Meg’s background appears to be ideally suitable for the Systems and Embedded role not only in recent past within IBM but also in her former experiences in both technology and management in companies such as GM and Motorola. Discussions with her and the ever insightful Neeraj Chandra highlighted IBM’s significant interest in covering more than just the software lifecycle; to that point it’s interesting to note PTC’s recent forays into the realms of application lifecycle (notably software) management with announced support of open source technologies such as Bugzilla, Eclipse and Subversion in their PLM platform Windchill. IBM’s intention is forecast to provide the (tools and) frameworks to support an extended play in the PLM space. Key to this, as always, is the engagement and support of both customers and other software suppliers – with customer needs driving more intimate partnerships. I’d be surprised if we don’t hear more on this soon.
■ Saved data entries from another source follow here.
/-- The code of a value, and whether it was limited; none keeps the previous code (R302). -/
def dacCode (d : DacDef) (v : F32) : Option Nat × Bool :=
  if !F32.fin v then (none, true)
  else
    let y := F32.add (F32.mul v d.gain) d.offset
    if F32.isNan y then (none, true)
    else if !F32.fin y then (some (if F32.lt y F32.zero then 0 else 65535), true)
    else
      let k := fmt32.nearest y.toNat
      (some ((max 0 (min 65535 k)).toNat), decide (k < 0) || decide (65535 < k))

/-- The unit drives the lease-gated outputs (R303, R384, R399). -/
def State.drives (s : State) : Bool := s.img.run.isSome && s.flag Reg.GLB_PAIR_LEASE

/-- Outputs take new values: not in FAULTY, where they are held, not from mark h of a handover on but for cut h − 1, and not without the lease (R384, R387, R394). -/
def State.outputsMove (s : State) : Bool := s.drives && decide (s.pairSt ≠ 6) && (decide (s.pairSt ≠ 7) || decide (s.pair.hand = some s.time.n))

/-- A local module that does not match and is not driven names resource n in the range `sel` (R340, R341). -/
def State.rangeOff (s : State) (sel : IdentDef → Nat × Nat) (n : Nat) : Bool :=
  match s.img.run with
  | some i => ((List.range i.idents.length).zip i.idents).any (fun e => decide (e.1 ∈ s.field.notDriven) && decide ((sel e.2).1 ≤ n) && decide (n < (sel e.2).1 + (sel e.2).2))
  | none => false

/-- DAC_UPDATE of one channel with a point value (R302, R303). -/
def State.dacUpdate (s : State) (d : DacDef) (format : Nat) (v : Word) : State :=
  let c := dacCode d (asFloat format v)
  let s := if c.2 then (s.wr Reg.DAC_STAT_LIMIT 1 [d.ch]).count 0x3D4 else s
  let s := match c.1 with | some k => s.wr Reg.DAC_STAT_CODE k [d.ch] | none => s
  let s := s.wrb Reg.DAC_STAT_DRIVEN (s.drives && !s.conv.vanaLow) [d.ch]
  s.onConv (fun b => { b with dacs := b.dacs.upd d.ch {} (fun x => { x with checkDue := true }) })

/-- Outputs at a base mark: DAC channels of rate 1 and output pins take the cut that was sealed there (R302, R307). -/
def State.baseOutputs (s : State) : State :=
  match s.convSec with
  | none => s
  | some x =>
    let s := forL x.dacs (fun d s => s.wrb Reg.DAC_STAT_DRIVEN (s.drives && !s.conv.vanaLow && decide (d.rate ≠ 0) && !s.rangeOff IdentDef.dac d.ch) [d.ch]) s
    if !s.outputsMove then s
    else
      let val (id : Nat) : Nat × Word := ((match s.pdef (idLocal id) with | some d => d.format | none => 0), (s.pts.cut.at' (idLocal id) {}).value)
      let s := if s.conv.vanaLow then s
        else forL (x.dacs.filter (fun d => decide (d.rate = 1) && !s.rangeOff IdentDef.dac d.ch)) (fun d s => s.dacUpdate d (val d.srcPt).1 (val d.srcPt).2) s
      forL (x.pins.filter (fun p => decide (p.dir = 2) && !s.rangeOff IdentDef.dio p.pin)) (fun p s =>
        s.onConv (fun b => { b with dioOut := b.dioOut.put p.pin (decide ((val p.srcPt).2 ≠ 0)) })) s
Cloud computing. Hyperbole or fact? Fact, I believe. Although (I’d argue that) the technology is somewhat more evolutionary than revolutionary, the interest level in understanding what, how and why is at an all time high. The cloud sessions I attended were packed to the gunnels reflecting real interest on the values and application of the concept. It’s also apparent that the field is still rapidly evolving, notably within IBM. What I saw and heard at the event was skewed to the larger enterprise but what will be interesting to see is whether IBM will extend their programs to support smaller to mid-size developers and their customers; areas in which Microsoft (Azure) and Google (App Engine) and to a lesser extent Amazon (EC2) appear to currently have more significant aspirations.